By the way, I contacted GOO about some prize support for the SAS d20 event. Unfortunately, I have yet to hear from them.


----------



## KnowTheToe (Sep 17, 2004)

Buzz

What sites did you advertise on last time?

Did we have anyone come over form other sites?


----------



## thalmin (Sep 17, 2004)

*Another prize donation*

Add to the prize list:
_Legends of Excalibur: Arthurian Adventures_ donated by RPGObjects.


----------



## buzz (Sep 17, 2004)

KnowTheToe said:
			
		

> What sites did you advertise on last time?
> 
> Did we have anyone come over form other sites?



I believe that Mark got us a spot on the RPGHost network, our freebie here on ENWorld, and then I bought advertising on GamingReport.com. Honestly, I'm not sure how many people came because of the banner ad, but, iirc, the ads went up pretty late in the game. This time we'll have a full month of ads prior to Gameday.

I thik maybe I'll add a "How did you hear about Gameday?" box to the sign-up sheet.


----------



## BOZ (Sep 17, 2004)

still not 100% sure that i'm going, but so far so good.    might bring the wife and/or child, but don't count on that (in fact, probably not).    don't want to sign up for anything if i'm not sure i'll be there to fill the spot...



			
				suzi yee said:
			
		

> But we'll pony up 2 copies of Monster Geographica: Underground for door prizes.

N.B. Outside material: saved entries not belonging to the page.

-- ==== Sys2Proof/Machine/HostCmds.lean ====
section
/-! DEFINITION. The host's commands of identity, queues, settings, notifications, repair, power caps, partitions and the fabric
("Host interface and command packets" R382, R385, R387 to R389; R32, R218, R415, R423, R454, R467). -/

namespace Sys2Proof.Machine

/-! ## Identity (Table 13.10) -/

/-- The identity block. -/
def identity (s : State) : List Byte :=
  leBytes 8 (fused s (fun m => m.serial.toNat)) ++ leBytes 6 (fused s (fun m => m.mac.toNat)) ++ leBytes 2 0x0100
    ++ leBytes 2 s.partIndex ++ leBytes 2 0 ++ leBytes 4 (s.fwVersion 1) ++ leBytes 4 (s.fwVersion 2) ++ leBytes 4 (s.fwVersion 3)
    ++ leBytes 4 0x00010000 ++ List.replicate 220 0

/-- `IDENTIFY`. -/
def execIdentify (q : BitVec 16) (e : Entry) (s : State) : Out :=
  let k : CmdKind := { CmdKind.basic true true [0] (fun _ => false) (fun _ => true) with buf := fun _ => .output 256 }
  hostRun (.identify q e) k q e s (fun c s =>
    if s.hostFails c.daddr 256 then .status s 0x0C else .status (s.hostPut c.daddr (identity s)) 0)

/-! ## Settings (Tables 13.12, 14.10, 15.7) -/

/-- Default, lowest and highest value of a setting; where the tables give no range, what its field can mean (log 50). -/
def settingInfo (s : State) (id : Nat) : Option (Nat × Nat × Nat) :=
  let top := 2 ^ 64 - 1
  match id with
  | 0x0001 => some (16384, 0, top)
  | 0x0002 => some (1311, 0, top)
  | 0x0003 => some (10, 1, 65535)
  | 0x0004 => some (100, 1, 65535)
  | 0x0005 => some (1, 0, 1)
  | 0x0010 => some (1000, 510, 60000)
  | 0x0011 => some (49152, 0, top)
  | 0x0012 => some (10, 0, top)
  | 0x0013 => some (20, 0, top)
  | 0x0014 => some (32, 1, top)
  | 0x0015 => some (1, 0, top)
  | 0x0100 => some (10, 1, 60000)
  | 0x0101 => some (15, 0, 30)
  | 0x0102 => some (35, 25, 60)
  | 0x0103 => some (25, 10, 50)
  | 0x0104 => some (50, 4, 1000)
  | 0x0200 => some (0, 0, 20)
  | 0x0201 => some (1150, 1050, 2000)
  | 0x0202 => some (1300, s.degrWarn, 2000)
  | 0x0203 => some (45, 0, 60)
  | _ => none

/-- `SETTING_SET` (R388). -/
def execSettingSet (q : BitVec 16) (e : Entry) (s : State) : Out :=
  let k : CmdKind := { CmdKind.basic true false [16] (fun ps => !allZero ((ps.drop 2).take 6)) (fun _ => true) with expert := true }
  hostRun (.settingSet q e) k q e s (fun c s =>
    let id := leField c.ps 0 1
    let v := leField c.ps 8 15
    match settingInfo s id with
    | none => .status s 0x03
    | some (d, lo, hi) =>
      if v < lo || hi < v then .status s 0x03
      else .status { s with settings := Tbl.set none s.settings id (if v = d then none else some v) } 0)

/-- `SETTING_GET` (R388). -/
def execSettingGet (q : BitVec 16) (e : Entry) (s : State) : Out :=
  hostRun (.settingGet q e) (CmdKind.basic true false [2] (fun _ => false) (fun _ => true)) q e s (fun c s =>
    match settingInfo s (leField c.ps 0 1) with
    | none => .status s 0x03
    | some (d, _) => .done s 0 false (s.setting (leField c.ps 0 1) d) 0)

/-! ## Notifications (R389, Table 13.13) -/

/-- The 128 bytes of a record. -/
def Note.bytes (n : Note) : List Byte :=
  let b := leBytes 2 n.seq.toNat ++ leBytes 1 n.cls ++ leBytes 5 0 ++ leBytes 8 n.time ++ n.payload.take 112
  b ++ List.replicate (128 - b.length) 0

/-- How many of the oldest records a `NOTE_READ` from `first` passes over: all of them when `first` is the next to be written. -/
def NoteState.skip (n : NoteState) (first : Half) : Nat :=
  let oldest := (n.log.head?.map (·.seq)).getD n.next
  if first = n.next then n.log.length
  else if (first - oldest).toNat < n.log.length then (first - oldest).toNat else 0

/-- `NOTE_READ` (R389). -/
def execNoteRead (q : BitVec 16) (e : Entry) (s : State) : Out :=
  let count := fun (ps : List Byte) => leField ps 2 3
  let k : CmdKind := { CmdKind.basic true true [4] (fun _ => false) (fun ps => 1 ≤ count ps && count ps ≤ 256) with
    buf := fun ps => .output (128 * count ps) }
  hostRun (.noteRead q e) k q e s (fun c s =>
    let k := s.notes.skip (BitVec.ofNat 16 (leField c.ps 0 1))
    let got := (s.notes.log.drop k).take (count c.ps)
    if s.hostFails c.daddr (128 * got.length) then .status s 0x0C
    else
      let s := s.hostPut c.daddr (got.flatMap Note.bytes)
      let s := { s with notes := { s.notes with
        log := s.notes.log.zipIdx.map (fun e => if k ≤ e.2 && e.2 < k + got.length then { e.1 with read := true } else e.1) } }
      .done s 0 false got.length 0)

If it's alright with Curt, we'll send them to the store directly.




i've already got two copies.    if i won one, i'll give it charitably to someone else.


----------



## buzz (Sep 17, 2004)

BOZ said:
			
		

> still not 100% sure that i'm going, but so far so good.    might bring the wife and/or child, but don't count on that (in fact, probably not).    don't want to sign up for anything if i'm not sure i'll be there to fill the spot...



 



			
				Buffy said:
			
		

> Gee, can you vague that up for me?


----------



## Quickbeam (Sep 18, 2004)

Jaws:
Cool array of pregens for your game slot.  I just emailed you my character selection, and wanted to thank you for running an AU session.  I've been looking for an excuse to give the book a more thorough read and a reason to become more familiar with the races and classes.  Gracias, merci, and all that jazz!


----------



## Jaws (Sep 18, 2004)

shadowlight and Mrs Shadowlight, please see post #51. Characters are going fast in the Eye of the Needle adventure for Monte Cook's Arcana Unearthed. Both of you are the last to pick.


Peace and smiles 

j.


----------



## buzz (Sep 18, 2004)

I went ahead and purchased advertising on RPG.net, as it was half the cost of advertising on GamingReport. We'll see if it's worth it.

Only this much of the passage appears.